Below is an indicative (but incomplete) list of staff research interest and possible bachelor projects within the department of Astrophysics. You are encouraged to email staff members with whom you are interested in doing your bachelor internship, to make an appointment to talk about the possibilities.
Radio detection of cosmic rays at the Pierre Auger observatory

Radio detection of air showers is a new detection technique, established by our group. Our activities include large radio antenna installations at the Pierre Auger observatory for cosmic rays in Argentina. Main science goal is to understand the physics and origin of the highest-energy particles in the Universe. Several student projects are available related to these activities. The scope ranges from improving our understanding of the radio emission in the atmosphere, over the measurement of the properties of cosmic rays to the astrophysical interpretation of the data.

A list of previous projects (to illustrate typical topics) is available here: http://particle.astro.ru.nl/goto.html?ea
Contact: Jörg R. Hörandel

Tidal disruption events

For several decades, astronomers have speculated that a hapless star could wander too close to a super massive black hole (SMBH) and be torn apart by tidal forces. It has only been with the recent advent of numerous wide field transient surveys that such events have been detected in the form of giant-amplitude, luminous flares of electromagnetic radiation from the centers of otherwise quiescent galaxies. The discoveries, spanning the whole electromagnetic spectrum from X-rays, over UV and optical events, to a small number of events launching relativistic radio jets, have caused widespread excitement, as we can use these tidal disruption flares (TDEs) to study the mass of SMBHs in quiescent galaxies, the stellar populations and dynamics in galactic nuclei, the physics of black hole accretion under extreme conditions including the potential to detect relativistic effects near the SMBH, and the physics of radio jet formation and evolution in a pristine environment. In the group of Peter Jonker we work on the optical and X-ray data of tidal disruption event, including fast X-ray transients. The nature of these events is not yet clear, they could be related to intermediate-mass black holes tidally disrupting a compact star such as a white dwarf, or they could be related to merging neutron stars (or the population is a mixture of both). 
Contact: Peter Jonker

BSc and MSc projects on star clusters and stellar populations

In the coming years, a wide range of new observational facilities will allow the exploration of the Milky Way and nearby galaxies in unprecedented detail.

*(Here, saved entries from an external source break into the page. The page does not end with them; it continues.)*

-- ==== Sys2Proof/Machine/Ops.lean ====
section
/-!
DEFINITION. Machine/Ops.lean: the named operations over memory, registers, stack, framebuffer and error log, and the one
shared completion of a failing instruction (40_cpu_cycle.md R145). No return from it exists (60_exceptions.md R306).
-/

namespace Sys2Proof.Machine

/-! ## Memory (20_memory.md) -/

/-- `MEM_SIZE` (R6): addresses 0x000 to 0xFFF exist. -/
def memSize : Nat := 0x1000

/-- `PROGRAM_START` (R6). -/
def programStart : Nat := 0x200

/-- `MAX_ROM` (R6). -/
def maxRom : Nat := memSize - programStart

/-- What an unlisted address reads as: the reset contents without a ROM, 0 except the font (R47, R353). -/
def resetByte (c : Config) (a : Nat) : Byte :=
  if c.fontBase.toNat ≤ a then c.font.getD (a - c.fontBase.toNat) 0 else 0

/-- `MemRead(a, 1)` (R11). -/
def memRead (c : Config) : Memory → Nat → Byte
  | [], a => resetByte c a
  | (b, v) :: rest, a => if a = b then v else memRead c rest a

/-- Puts a cell in front, unless it holds what an unlisted address reads as. -/
def memCons (c : Config) (a : Nat) (v : Byte) (m : Memory) : Memory :=
  if v = resetByte c a then m else (a, v) :: m

/-- `MemWrite(a, 1, v)` (R11), keeping the canonical form. -/
def memWrite (c : Config) : Memory → Nat → Byte → Memory
  | [], a, v => memCons c a v []
  | (b, w) :: rest, a, v =>
    if a < b then memCons c a v ((b, w) :: rest)
    else if a = b then memCons c a v rest
    else (b, w) :: memWrite c rest a v

/-- Writes bytes at rising addresses, one single-byte write each (R77). -/
def memWriteBytes (c : Config) : Memory → Nat → List Byte → Memory
  | m, _, [] => m
  | m, a, v :: vs => memWriteBytes c (memWrite c m a v) (a + 1) vs

/-- The canonical form above a bound: addresses strictly rising, at least `lo`, inside memory, and no cell equal to what
its address reads as unlisted. -/
def Memory.wfFrom (c : Config) (lo : Nat) : Memory → Bool
  | [] => true
  | (a, v) :: rest => decide (lo ≤ a) && decide (a < memSize) && (v != resetByte c a) && Memory.wfFrom c (a + 1) rest

/-- The canonical form of memory. -/
def Memory.wf (c : Config) (m : Memory) : Bool := Memory.wfFrom c 0 m

/-- One byte of the state's memory. -/
def State.readByte (s : State) (a : Nat) : Byte := memRead s.cfg s.mem a

/-- The `n` bytes from address `a` up (R77). -/
def State.readBytes (s : State) (a n : Nat) : List Byte := (List.range n).map fun k => s.readByte (a + k)

/-- Stores bytes from address `a` up (R77). -/
def State.writeBytes (s : State) (a : Nat) (vs : List Byte) : State := { s with mem := memWriteBytes s.cfg s.mem a vs }

/-! ## Registers -/

/-- `VF` (R32). -/
def regVF : Reg := 15

/-- `V[x] <- v` (R10, R31): every register is an ordinary cell, VF included (R32). -/
def State.setV (s : State) (x : Reg) (v : Byte) : State := { s with V := s.V.set x v }

/-- A result and then a flag: VF is written last (R32, R202). -/
def State.setVThenFlag (s : State) (x : Reg) (v flag : Byte) : State := (s.setV x v).setV regVF flag

/-- `V[0 .. ] <- vs`, in rising order (R225). -/
def loadRegsFrom : List Byte → Nat → Vector Byte 16 → Vector Byte 16
  | [], _, r => r
  | v :: vs, k, r => loadRegsFrom vs (k + 1) (if h : k < 16 then r.set k v else r)

/-- Replaces the whole register file (R225). -/
def State.setRegs (s : State) (r : Vector Byte 16) : State := { s with V := r }

/-- `I <- v` (R34). -/
def State.setI (s : State) (v : Word) : State := { s with I := v }

/-- `pc <- v`: a 16-bit register, so every write is truncated (R36). -/
def State.setPc (s : State) (v : Word) : State := { s with pc := v }

/-- The default successor, `pc + 2` (R35). -/
def State.advance (s : State) : State := s.setPc (s.pc + 2)

/-- A skip: `pc + 4` when taken, else `pc + 2` (R35, R164). -/
def State.skipIf (s : State) (taken : Bool) : State := s.setPc (if taken then s.pc + 4 else s.pc + 2)

/-- `DT <- v` (R39). -/
def State.setDT (s : State) (v : Byte) : State := { s with DT := v }

/-- `ST <- v` (R39). -/
def State.setST (s : State) (v : Byte) : State := { s with ST := v }

/-! ## Stack (R38) -/

/-- Replaces the stack. -/
def State.setS (s : State) (st : List Word) : State := { s with S := st }

/-! ## Errors (60_exceptions.md) -/

/-- The numeric code of an error kind (R301). -/
def ErrorKind.code : ErrorKind → Nat
  | .stackOverflow => 1
  | .stackUnderflow => 2
  | .memoryOutOfRange => 3
  | .keyOutOfRange => 4
  | .fetchOutOfRange => 5

/-- Appends a record to the error log (R300: oldest first). -/
def State.logError (s : State) (r : ErrorRecord) : State := { s with errors := s.errors ++ [r] }

/-- The completion of a tick whose handler raised (R12, R145): the record holds the kind, the failing `pc`, the word of the
instruction and the info; then `pc + 2`, and nothing else changes. There is no other trap entry (R305). -/
def raiseError (i : Instr) (k : ErrorKind) (info : Option Word) (s : State) : Host.Outcome State Fault Refusal :=
  .next ((s.logError { kind := k, pc := s.pc, word := some (encode i), info := info }).advance)

/-! ## Display buffer (44_display.md) -/

/-- `pixel_at(x, y)` (R255). -/
def pixelAt (fb : Framebuffer) (x : Fin 64) (y : Fin 32) : Bool := fb[y][x]

/-- `FB[x][y] <- not FB[x][y]`. -/
def togglePixel (fb : Framebuffer) (x : Fin 64) (y : Fin 32) : Framebuffer := fb.set y (fb[y].set x (!fb[y][x]))

/-- Replaces the framebuffer. -/
def State.setFB (s : State) (fb : Framebuffer) : State := { s with FB := fb }

/-- `clear()` (R251). -/
def State.clear (s : State) : State := s.setFB Framebuffer.allOff

/-- The cell of a sprite pixel: wrapped, or none when it is clipped (R253). -/
def placePixel (wrap : Bool) (px py : Nat) : Option (Fin 64 × Fin 32) :=
  if wrap then some (Fin.ofNat 64 px, Fin.ofNat 32 py)
  else if h : px < 64 ∧ py < 32 then some (⟨px, h.1⟩, ⟨py, h.2⟩)
  else none

/-- The cells that one row byte toggles, bit 7 at column `x0` (R252). -/
def rowCells (wrap : Bool) (x0 y : Nat) (b : Byte) : List (Fin 64 × Fin 32) :=
  (List.range 8).filterMap fun c => if b.getLsbD (7 - c) then placePixel wrap (x0 + c) y else none

/-- The cells that a sprite toggles, in the order of R253: the first byte is the top row (R252). -/
def spriteCells (wrap : Bool) (x0 : Nat) : Nat → List Byte → List (Fin 64 × Fin 32)
  | _, [] => []
  | y, b :: rows => rowCells wrap x0 y b ++ spriteCells wrap x0 (y + 1) rows

/-- One toggled cell: it collides when the pixel was on (R254). -/
def blitCell (p : Framebuffer × Bool) (c : Fin 64 × Fin 32) : Framebuffer × Bool :=
  (togglePixel p.1 c.1 c.2, p.2 || pixelAt p.1 c.1 c.2)

/-- `blit(x0, y0, rows)` (R253): the new framebuffer, and whether a cell collided. -/
def blit (wrap : Bool) (x0 y0 : Nat) (rows : List Byte) (fb : Framebuffer) : Framebuffer × Bool :=
  (spriteCells wrap x0 y0 rows).foldl blitCell (fb, false)

/-! ## Outcomes -/

/-- Goes on from a next state; a fault or a refusal stays. -/
def onNext (o : Host.Outcome State Fault Refusal) (f : State → State) : Host.Outcome State Fault Refusal :=
  match o with
  | .next s => .next (f s)
  | .fault r => .fault r
  | .refused r => .refused r

end Sys2Proof.Machine
end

The Gaia satellite has already revolutionised the study of stellar populations in the Milky Way, and will soon be complemented by the WEAVE spectroscopic survey which will observe hundreds of thousands of stars in the Galactic halo. On slightly longer time scales, the Euclid mission will provide images that are comparable in sharpness to those of the Hubble Space Telescope but cover a much larger area on the sky (about 15000 square degrees), and in the second half of the 2020s the 39 meter European Extremely Large Telescope is expected to start operations.

In our group we are planning to use these new facilities to learn more about the formation and evolution of galaxies, with a focus on the build-up of chemical elements in galaxies over time. This will be an extension of current work that makes use of the Hubble Space Telescope and 8-10-m class ground-based telescopes such as the ESO Very Large Telescope and Keck to study the chemical composition of stars and stellar clusters in nearby galaxies.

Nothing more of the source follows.